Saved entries
-- ==== Sys2Proof/Laws/ChangesMigration.lean ====
section
/-!
SUPPORT. What each operation of Machine/Migration.lean may change.
-/

namespace Sys2Proof.Machine

theorem sleepCtx_ch {P : List Part} {b₀ : State} {s : State} {c : Nat} (hP : [.ctxs] ⊆ P) (hb₀ : Changes P b₀ s) : Changes P b₀ (sleepCtx s c) := by
  unfold sleepCtx
  repeat' first
    | with_reducible assumption
    | with_reducible apply modCtx_ch

theorem wakeCtx_ch {P : List Part} {b₀ : State} {s : State} {c : Nat} (hP : [.ctxs] ⊆ P) (hb₀ : Changes P b₀ s) : Changes P b₀ (wakeCtx s c) := by
  unfold wakeCtx
  repeat' first
    | with_reducible assumption
    | with_reducible apply modCtx_ch

theorem freezeApply_ch {P : List Part} {b₀ : State} {s : State} {v : Nat} {on : Bool} (hP : [.fresh, .objs, .voteSecond, .host, .funcs, .sess, .frames, .served, .rings, .signals, .ctxs, .cores, .tilthLog, .ehrica, .balance, .dram, .mem, .power, .grog, .notes] ⊆ P) (hb₀ : Changes P b₀ s) : Changes P b₀ (freezeApply s v on) := by
  unfold freezeApply
  repeat' first
    | with_reducible assumption
    | with_reducible apply putN_ch
    | with_reducible apply writeB_ch
    | with_reducible apply arbitrate_ch
    | with_reducible apply ctxChanged_ch
    | with_reducible apply wakeCtx_ch
    | ((with_reducible refine part_sub hP ?_); rfl)
    | with_reducible apply foldN_ch
    | (intro x a hx; try beta_reduce)
    | (extract_lets +onlyGivenNames x; refine ch_step (P := P) (r := b₀) (x := x) ?_ (fun hx => ?_); subst x; rotate_left; clear_value x; revert x; intro _ _)
    | with_reducible apply ch_ite

theorem execFreezeDone_ch {P : List Part} {b₀ : State} {v : Fin 64} {position : List Nat} {s : State} (hP : [.fresh, .objs, .voteSecond, .funcs, .sess, .ctxs, .cores, .tilthLog, .grog, .notes] ⊆ P) (hb₀ : Changes P b₀ s) : ChangesAll P b₀ (execFreezeDone v position s) := by
  unfold execFreezeDone
  repeat' first
    | with_reducible assumption
    | with_reducible apply putN_ch
    | with_reducible apply emit_ch
    | with_reducible apply arbitrate_ch
    | with_reducible apply spillUnit_ch
    | with_reducible apply sleepCtx_ch
    | ((with_reducible refine part_sub hP ?_); rfl)
    | with_reducible apply changes_next
    | with_reducible apply changes_fault
    | with_reducible apply foldN_ch
    | (intro x a hx; try beta_reduce)
    | (extract_lets +onlyGivenNames x; refine ch_step (P := P) (r := b₀) (x := x) ?_ (fun hx => ?_); subst x; rotate_left; clear_value x; revert x; intro _ _)
    | (extract_lets +onlyGivenNames x; clear_value x; revert x; intro _)
    | with_reducible apply ch_ite
    | with_reducible apply changes_ite
    | split

theorem saveApply_ch {P : List Part} {b₀ : State} {s : State} {v : Nat} (hP : [.objs, .migs, .bodies] ⊆ P) (hb₀ : Changes P b₀ s) : Changes P b₀ (saveApply s v) := by
  have m_migs : Part.migs ∈ P := part_mem hP rfl
  have m_bodies : Part.bodies ∈ P := part_mem hP rfl
  unfold saveApply
  repeat' first
    | with_reducible assumption
    | with_reducible apply putN_ch
    | ((with_reducible refine part_sub hP ?_); rfl)
    | (extract_lets +onlyGivenNames x; refine ch_step (P := P) (r := b₀) (x := x) ?_ (fun hx => ?_); subst x; rotate_left; clear_value x; revert x; intro _ _)
    | (extract_lets +onlyGivenNames x; clear_value x; revert x; intro _)
    | with_reducible refine ch_fst (by with_reducible assumption) ?_
    | fail_if_no_progress (with_reducible refine ch_migs_bodies ?_ m_migs m_bodies)

theorem restoreApply_ch {P : List Part} {b₀ : State} {s : State} {v : Nat} (hP : [.objs, .migs] ⊆ P) (hb₀ : Changes P b₀ s) : Changes P b₀ (restoreApply s v) := by
  have m_migs : Part.migs ∈ P := part_mem hP rfl
  unfold restoreApply
  repeat' first
    | with_reducible assumption
    | with_reducible apply putN_ch
    | ((with_reducible refine part_sub hP ?_); rfl)
    | (extract_lets +onlyGivenNames x; refine ch_step (P := P) (r := b₀) (x := x) ?_ (fun hx => ?_); subst x; rotate_left; clear_value x; revert x; intro _ _)
    | (extract_lets +onlyGivenNames x; clear_value x; revert x; intro _)
    | with_reducible refine ch_fst (by with_reducible assumption) ?_
    | fail_if_no_progress (with_reducible refine ch_migs ?_ m_migs)

theorem restoreRing_ch {P : List Part} {b₀ : State} {s : State} {v h : Nat} {b : ImageBody} (hP : [.objs, .rings, .signals] ⊆ P) (hb₀ : Changes P b₀ s) : Changes P b₀ (restoreRing s v h b) := by
  have m_signals : Part.signals ∈ P := part_mem hP rfl
  unfold restoreRing
  repeat' first
    | with_reducible assumption
    | with_reducible apply writeN_ch
    | with_reducible apply modRing_ch
    | ((with_reducible refine part_sub hP ?_); rfl)
    | with_reducible apply foldl_ch
    | with_reducible apply foldl_ch1
    | (intro x a hx; try beta_reduce)
    | (extract_lets +onlyGivenNames x; refine ch_step (P := P) (r := b₀) (x := x) ?_ (fun hx => ?_); subst x; rotate_left; clear_value x; revert x; intro _ _)
    | fail_if_no_progress (with_reducible refine ch_signals ?_ m_signals)
    | with_reducible apply ch_ite
    | split

theorem restoreCtx_ch {P : List Part} {b₀ : State} {s : State} {v c : Nat} {b : ImageBody} (hP : [.objs, .ctxs, .tilthLog] ⊆ P) (hb₀ : Changes P b₀ s) : Changes P b₀ (restoreCtx s v c b) := by
  unfold restoreCtx
  repeat' first
    | with_reducible assumption
    | with_reducible apply putN_ch
    | with_reducible apply writeN_ch
    | with_reducible apply modCtx_ch
    | with_reducible apply takePool_ch
    | ((with_reducible refine part_sub hP ?_); rfl)
    | with_reducible apply foldl_ch
    | with_reducible apply foldl_ch1
    | (intro x a hx; try beta_reduce)
    | with_reducible apply ch_ite
    | split

theorem restoreSection_ch {P : List Part} {b₀ : State} {v : Nat} {s : State} {x : Nat × Nat × List Byte} (hP : [.objs, .rings, .signals, .fenceGen, .ctxs, .ports, .surfs, .tilthLog, .dram] ⊆ P) (hb₀ : Changes P b₀ s) : Changes P b₀ (restoreSection v s x) := by
  have m_fenceGen : Part.fenceGen ∈ P := part_mem hP rfl
  unfold restoreSection
  repeat' first
    | with_reducible assumption
    | with_reducible apply hf1
    | with_reducible apply hf2
    | with_reducible apply hf3
    | (intro x a b hx; try beta_reduce)
    | with_reducible apply putN_ch
    | with_reducible apply writeN_ch
    | with_reducible apply modSurf_ch
    | with_reducible apply allocSurface_ch
    | with_reducible apply commitBits_ch
    | with_reducible apply progApply_ch
    | with_reducible apply restoreRing_ch
    | with_reducible apply restoreCtx_ch
    | ((with_reducible refine part_sub hP ?_); rfl)
    | with_reducible apply foldN_ch
    | (intro x a hx; try beta_reduce)
    | (extract_lets +onlyGivenNames x; refine ch_step (P := P) (r := b₀) (x := x) ?_ (fun hx => ?_); subst x; rotate_left; clear_value x; revert x; intro _ _)
    | (extract_lets +onlyGivenNames x; refine ch_stepF3 (P := P) (r := b₀) (x := x) ?_ (fun hx => ?_); subst x; rotate_left; clear_value x; revert x; intro _ hf3)
    | (extract_lets +onlyGivenNames x; clear_value x; revert x; intro _)
    | with_reducible refine ch_fst (by with_reducible assumption) ?_
    | fail_if_no_progress (with_reducible refine ch_fenceGen ?_ m_fenceGen)
    | with_reducible apply ch_ite
    | split

theorem execImageDone_ch {P : List Part} {b₀ : State} {v : Fin 64} {s : State} (hP : [.fresh, .objs, .voteSecond, .host, .funcs, .sess, .rings, .signals, .fenceGen, .ctxs, .ports, .surfs, .tilthLog, .dram, .migs, .grog, .notes] ⊆ P) (hb₀ : Changes P b₀ s) : ChangesAll P b₀ (execImageDone v s) := by
  have m_migs : Part.migs ∈ P := part_mem hP rfl
  unfold execImageDone
  repeat' first
    | with_reducible assumption
    | with_reducible apply putN_ch
    | with_reducible apply emit_ch
    | with_reducible apply hostWrite_ch
    | with_reducible apply restoreSection_ch
    | ((with_reducible refine part_sub hP ?_); rfl)
    | with_reducible apply changes_next
    | with_reducible apply changes_fault
    | with_reducible apply foldl_ch
    | with_reducible apply foldl_ch1
    | (intro x a hx; try beta_reduce)
    | (extract_lets +onlyGivenNames x; refine ch_step (P := P) (r := b₀) (x := x) ?_ (fun hx => ?_); subst x; rotate_left; clear_value x; revert x; intro _ _)
    | (extract_lets +onlyGivenNames x; clear_value x; revert x; intro _)
    | fail_if_no_progress (with_reducible refine ch_migs ?_ m_migs)
    | with_reducible apply ch_ite
    | with_reducible apply changes_ite

theorem logApply_ch {P : List Part} {b₀ : State} {s : State} {v sub x : Nat} (hP : [.objs] ⊆ P) (hb₀ : Changes P b₀ s) : Changes P b₀ (logApply s v sub x) := by
  unfold logApply
  repeat' first
    | with_reducible assumption
    | with_reducible apply putN_ch
    | with_reducible apply writeN_ch
    | (extract_lets +onlyGivenNames x; refine ch_step (P := P) (r := b₀) (x := x) ?_ (fun hx => ?_); subst x; rotate_left; clear_value x; revert x; intro _ _)
    | (extract_lets +onlyGivenNames x; clear_value x; revert x; intro _)
    | with_reducible apply ch_ite

theorem execLogSwapDone_ch {P : List Part} {b₀ : State} {v : Fin 64} {s : State} (hP : [.fresh, .objs, .voteSecond, .funcs, .sess, .grog, .notes] ⊆ P) (hb₀ : Changes P b₀ s) : ChangesAll P b₀ (execLogSwapDone v s) := by
  unfold execLogSwapDone
  repeat' first
    | with_reducible assumption
    | with_reducible apply putN_ch
    | with_reducible apply emit_ch
    | ((with_reducible refine part_sub hP ?_); rfl)
    | with_reducible apply changes_next
    | with_reducible apply changes_fault
    | (extract_lets +onlyGivenNames x; clear_value x; revert x; intro _)
    | with_reducible apply ch_ite
    | with_reducible apply changes_ite

end Sys2Proof.Machine
end

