-- ==== Sys2Proof/Laws/ChangesPower.lean ====
section
/-!
SUPPORT. What each operation of Machine/Power.lean may change.
-/

namespace Sys2Proof.Machine

theorem modPower_ch {P : List Part} {b₀ : State} {s : State} {g : Power → Power} (hP : [.power] ⊆ P) (hb₀ : Changes P b₀ s) : Changes P b₀ (modPower s g) := by
  have m_power : Part.power ∈ P := part_mem hP rfl
  unfold modPower
  repeat' first
    | with_reducible assumption
    | fail_if_no_progress (with_reducible refine ch_power ?_ m_power)

theorem resume_ch {P : List Part} {b₀ : State} {s : State} (hP : [.fresh, .objs, .voteSecond, .host, .funcs, .sess, .frames, .served, .transit, .rings, .ports, .commits, .tilthLog, .hap, .panels, .snd, .fab, .power, .grog, .notes] ⊆ P) (hb₀ : Changes P b₀ s) : Changes P b₀ (resume s) := by
  unfold resume
  repeat' first
    | with_reducible assumption
    | with_reducible apply restartOutput_ch
    | with_reducible apply startHaptics_ch
    | with_reducible apply startPanel_ch
    | with_reducible apply startSound_ch
    | with_reducible apply startSpread_ch
    | ((with_reducible refine part_sub hP ?_); rfl)
    | with_reducible apply foldN_ch
    | (intro x a hx; try beta_reduce)
    | with_reducible apply ch_ite

theorem shed_ch {P : List Part} {b₀ : State} {s : State} (hP : [.fresh, .objs, .voteSecond, .host, .funcs, .sess, .served, .transit, .rings, .ports, .tilthLog, .hap, .panels, .snd, .fab, .power, .grog, .notes] ⊆ P) (hb₀ : Changes P b₀ s) : Changes P b₀ (shed s) := by
  unfold shed
  repeat' first
    | with_reducible assumption
    | with_reducible apply hf1
    | with_reducible apply hf2
    | with_reducible apply hf3
    | with_reducible apply shedOutput_ch
    | with_reducible apply shutHaptics_ch
    | with_reducible apply shutPanel_ch
    | with_reducible apply shutSound_ch
    | with_reducible apply shutSpread_ch
    | ((with_reducible refine part_sub hP ?_); rfl)
    | with_reducible apply foldN_ch
    | (intro x a hx; try beta_reduce)
    | with_reducible apply ch_ite

theorem powerSettle_ch {P : List Part} {b₀ : State} {s : State} (hP : [.fresh, .objs, .voteSecond, .host, .funcs, .sess, .frames, .served, .transit, .rings, .ports, .commits, .tilthLog, .hap, .panels, .snd, .fab, .power, .grog, .notes] ⊆ P) (hb₀ : Changes P b₀ s) : Changes P b₀ (powerSettle s) := by
  unfold powerSettle
  repeat' first
    | with_reducible assumption
    | with_reducible apply settle_ch
    | with_reducible apply resume_ch
    | with_reducible apply shed_ch
    | ((with_reducible refine part_sub hP ?_); rfl)

theorem loseWork_ch {P : List Part} {b₀ : State} {s : State} {cores : List Nat} {all : Bool} (hP : [.fresh, .objs, .voteSecond, .host, .funcs, .sess, .frames, .served, .rings, .signals, .ctxs, .cores, .ports, .tilthLog, .ehrica, .balance, .dram, .mem, .power, .grog, .notes] ⊆ P) (hb₀ : Changes P b₀ s) : Changes P b₀ (loseWork s cores all) := by
  unfold loseWork
  repeat' first
    | with_reducible assumption
    | with_reducible apply hf1
    | with_reducible apply hf2
    | with_reducible apply hf3
    | with_reducible apply removePass_ch
    | with_reducible apply killPass_ch
    | with_reducible apply loseUnit_ch
    | ((with_reducible refine part_sub hP ?_); rfl)
    | with_reducible apply foldN_ch
    | with_reducible apply foldl_ch
    | with_reducible apply foldl_ch1
    | (intro x a hx; try beta_reduce)
    | with_reducible apply ch_ite

theorem loseKaolin_ch {P : List Part} {b₀ : State} {s : State} (hP : [.fresh, .voteSecond, .funcs, .sess, .frames, .ehrica, .ports, .power, .grog, .kram, .kold, .notes] ⊆ P) (hb₀ : Changes P b₀ s) : Changes P b₀ (loseKaolin s) := by
  have m_kram : Part.kram ∈ P := part_mem hP rfl
  have m_kold : Part.kold ∈ P := part_mem hP rfl
  unfold loseKaolin
  repeat' first
    | with_reducible assumption
    | with_reducible apply modPort_ch
    | with_reducible apply gapBegin_ch
    | with_reducible apply modPower_ch
    | ((with_reducible refine part_sub hP ?_); rfl)
    | with_reducible apply foldN_ch
    | (intro x a hx; try beta_reduce)
    | fail_if_no_progress (with_reducible refine ch_kram_kold ?_ m_kram m_kold)
    | with_reducible apply ch_ite

theorem loseGroup_ch {P : List Part} {b₀ : State} {s : State} {g : Nat} (hP : [.objs, .dram] ⊆ P) (hb₀ : Changes P b₀ s) : Changes P b₀ (loseGroup s g) := by
  unfold loseGroup
  repeat' first
    | with_reducible assumption
    | with_reducible apply putN_ch
    | with_reducible apply zeroRank_ch
    | ((with_reducible refine part_sub hP ?_); rfl)
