theorem spoof_keeps {b₀ : State} {s : State} {t : Ticket} {h : CmdHdr} {checks : Nat} (hb₀ : Keeps b₀ s) : Keeps b₀ (spoof s t h checks) := by
  unfold spoof
  repeat' first
    | with_reducible assumption
    | with_reducible apply putN_keeps
    | with_reducible apply bump_keeps
    | with_reducible apply modFunc_keeps
    | with_reducible apply emit_keeps
    | with_reducible apply countDrop_keeps
    | with_reducible apply completeOpenAlways_keeps
    | fail_if_no_progress (with_reducible apply keeps_mk)
    | with_reducible apply keeps_ite

theorem beginCmd_keeps {b₀ : State} {s : State} {h : CmdHdr} {op : Nat} {pay : List Byte} {write : Bool} (hb₀ : Keeps b₀ s) : Keeps b₀ (beginCmd s h op pay write).1 := by
  unfold beginCmd
  repeat' first
    | with_reducible assumption
    | with_reducible apply voteRing_keeps
    | with_reducible apply takeCmd_keeps
    | with_reducible apply spoof_keeps
    | (extract_lets +onlyGivenNames x; refine keeps_step (r := b₀) (x := x) ?_ (fun hx => ?_); subst x; rotate_left; clear_value x; revert x; intro _ _)
    | with_reducible refine keeps_fst (by with_reducible assumption) ?_
    | fail_if_no_progress (with_reducible apply keeps_mk)
    | with_reducible apply keeps_ite
    | with_reducible apply keeps_ite1

end Sys2Proof.Machine
end

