-- ==== Sys2Proof/Laws/KeepsMemory.lean ====
section
/-!
SUPPORT. Each operation of Machine/Memory.lean keeps the queue and the invariant.
-/

namespace Sys2Proof.Machine

theorem storeWord_keeps {b₀ : State} {s : State} {rank word w : Nat} (hb₀ : Keeps b₀ s) : Keeps b₀ (storeWord s rank word w) :=
  keeps_dram hb₀ (memSetAll_wf _ _)

theorem touchRank_keeps {b₀ : State} {s : State} {r : Nat} (hb₀ : Keeps b₀ s) : Keeps b₀ (touchRank s r) := by
  unfold touchRank
  repeat' first
    | with_reducible assumption
    | with_reducible apply putN_keeps
    | with_reducible apply draw_keeps
    | with_reducible apply modMem_keeps
    | (intro x hx; try beta_reduce)
    | fail_if_no_progress (with_reducible apply keeps_mk)
    | with_reducible apply keeps_ite

theorem memLogEntry_keeps {b₀ : State} {s : State} {kind rank bankWord row col sym val synd source cause other gen : Nat} (hb₀ : Keeps b₀ s) : Keeps b₀ (memLogEntry s kind rank bankWord row col sym val synd source cause other gen) := by
  unfold memLogEntry
  repeat' first
    | with_reducible assumption
    | with_reducible apply putN_keeps
    | with_reducible apply grogLog_keeps
    | with_reducible apply modMem_keeps
    | (intro x hx; try beta_reduce)
    | (extract_lets +onlyGivenNames x; refine keeps_step (r := b₀) (x := x) ?_ (fun hx => ?_); subst x; rotate_left; clear_value x; revert x; intro _ _)
    | (extract_lets +onlyGivenNames x; clear_value x; revert x; intro _)
    | fail_if_no_progress (with_reducible apply keeps_mk)
    | with_reducible apply keeps_ite
    | split
    | (dsimp only; exact length_lastN _ _)

theorem logWord_keeps {b₀ : State} {s : State} {kind rank word sym val synd source cause : Nat} (hb₀ : Keeps b₀ s) : Keeps b₀ (logWord s kind rank word sym val synd source cause) := by
  unfold logWord
  repeat' first
    | with_reducible assumption
    | with_reducible apply memLogEntry_keeps

theorem logStep_keeps {b₀ : State} {s : State} {kind rank other cause gen : Nat} (hb₀ : Keeps b₀ s) : Keeps b₀ (logStep s kind rank other cause gen) := by
  unfold logStep
  repeat' first
    | with_reducible assumption
    | with_reducible apply memLogEntry_keeps

theorem degradeRank_keeps {b₀ : State} {s : State} {r cause : Nat} (hb₀ : Keeps b₀ s) : Keeps b₀ (degradeRank s r cause) := by
  unfold degradeRank
  repeat' first
    | with_reducible assumption
    | with_reducible apply putN_keeps
    | with_reducible apply raiseClass_keeps
    | with_reducible apply emit_keeps
    | with_reducible apply updateHealth_keeps
    | with_reducible apply logStep_keeps

theorem spareRankFailed_keeps {b₀ : State} {s : State} {r cause : Nat} (hb₀ : Keeps b₀ s) : Keeps b₀ (spareRankFailed s r cause) := by
  unfold spareRankFailed
  repeat' first
    | with_reducible assumption
    | with_reducible apply putN_keeps
    | with_reducible apply raiseClass_keeps
    | with_reducible apply emit_keeps
    | with_reducible apply failSpare_keeps
    | with_reducible apply logStep_keeps

theorem testRank_keeps {b₀ : State} {s : State} {r : Nat} (hb₀ : Keeps b₀ s) : Keeps b₀ (testRank s r) := by
  unfold testRank
  repeat' first
    | with_reducible assumption
    | with_reducible apply putN_keeps

theorem takeSpare_keeps {b₀ : State} {s : State} {m : Migration} (hb₀ : Keeps b₀ s) : Keeps b₀ (takeSpare s m) := by
  unfold takeSpare
  repeat' first
    | with_reducible assumption
    | with_reducible apply putN_keeps
    | with_reducible apply degradeRank_keeps
    | with_reducible apply askDomain_keeps
    | with_reducible apply settle_keeps
    | with_reducible apply modMem_keeps
    | with_reducible apply testRank_keeps
    | (intro x hx; try beta_reduce)
    | fail_if_no_progress (with_reducible apply keeps_mk)
    | with_reducible apply keeps_ite
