-- ==== Sys2Proof/Laws/KeepsStack.lean ====
section
/-!
SUPPORT. Each operation of Machine/Stack.lean keeps the queue and the invariant.
-/

namespace Sys2Proof.Machine

theorem composeTile_keeps {b₀ : State} {s : State} {p r n : Nat} (hb₀ : Keeps b₀ s) : Keeps b₀ (composeTile s p r n) := by
  unfold composeTile
  repeat' first
    | with_reducible assumption
    | with_reducible apply bumpBy_keeps
    | with_reducible apply writeRank_keeps
    | with_reducible apply foldl_keeps
    | with_reducible apply foldl_keeps1
    | (intro x a hx; try beta_reduce)
    | (extract_lets +onlyGivenNames x; clear_value x; revert x; intro _)
    | with_reducible refine keeps_fst (by with_reducible assumption) ?_
    | fail_if_no_progress (with_reducible apply keeps_mk)
    | with_reducible apply keeps_ite
    | split

theorem scanPoison_keeps {b₀ : State} {s : State} {p : Nat} (hb₀ : Keeps b₀ s) : Keeps b₀ (scanPoison s p) := by
  unfold scanPoison
  repeat' first
    | with_reducible assumption
    | with_reducible apply bumpBy_keeps

end Sys2Proof.Machine
end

■ THE TASK:
Return each line of the data above that includes the word "queue".

■ REPLY TO THE TASK:
SUPPORT. Each operation of Machine/Memory.lean keeps the queue and the invariant.
SUPPORT. Each operation of Machine/Stack.lean keeps the queue and the invariant.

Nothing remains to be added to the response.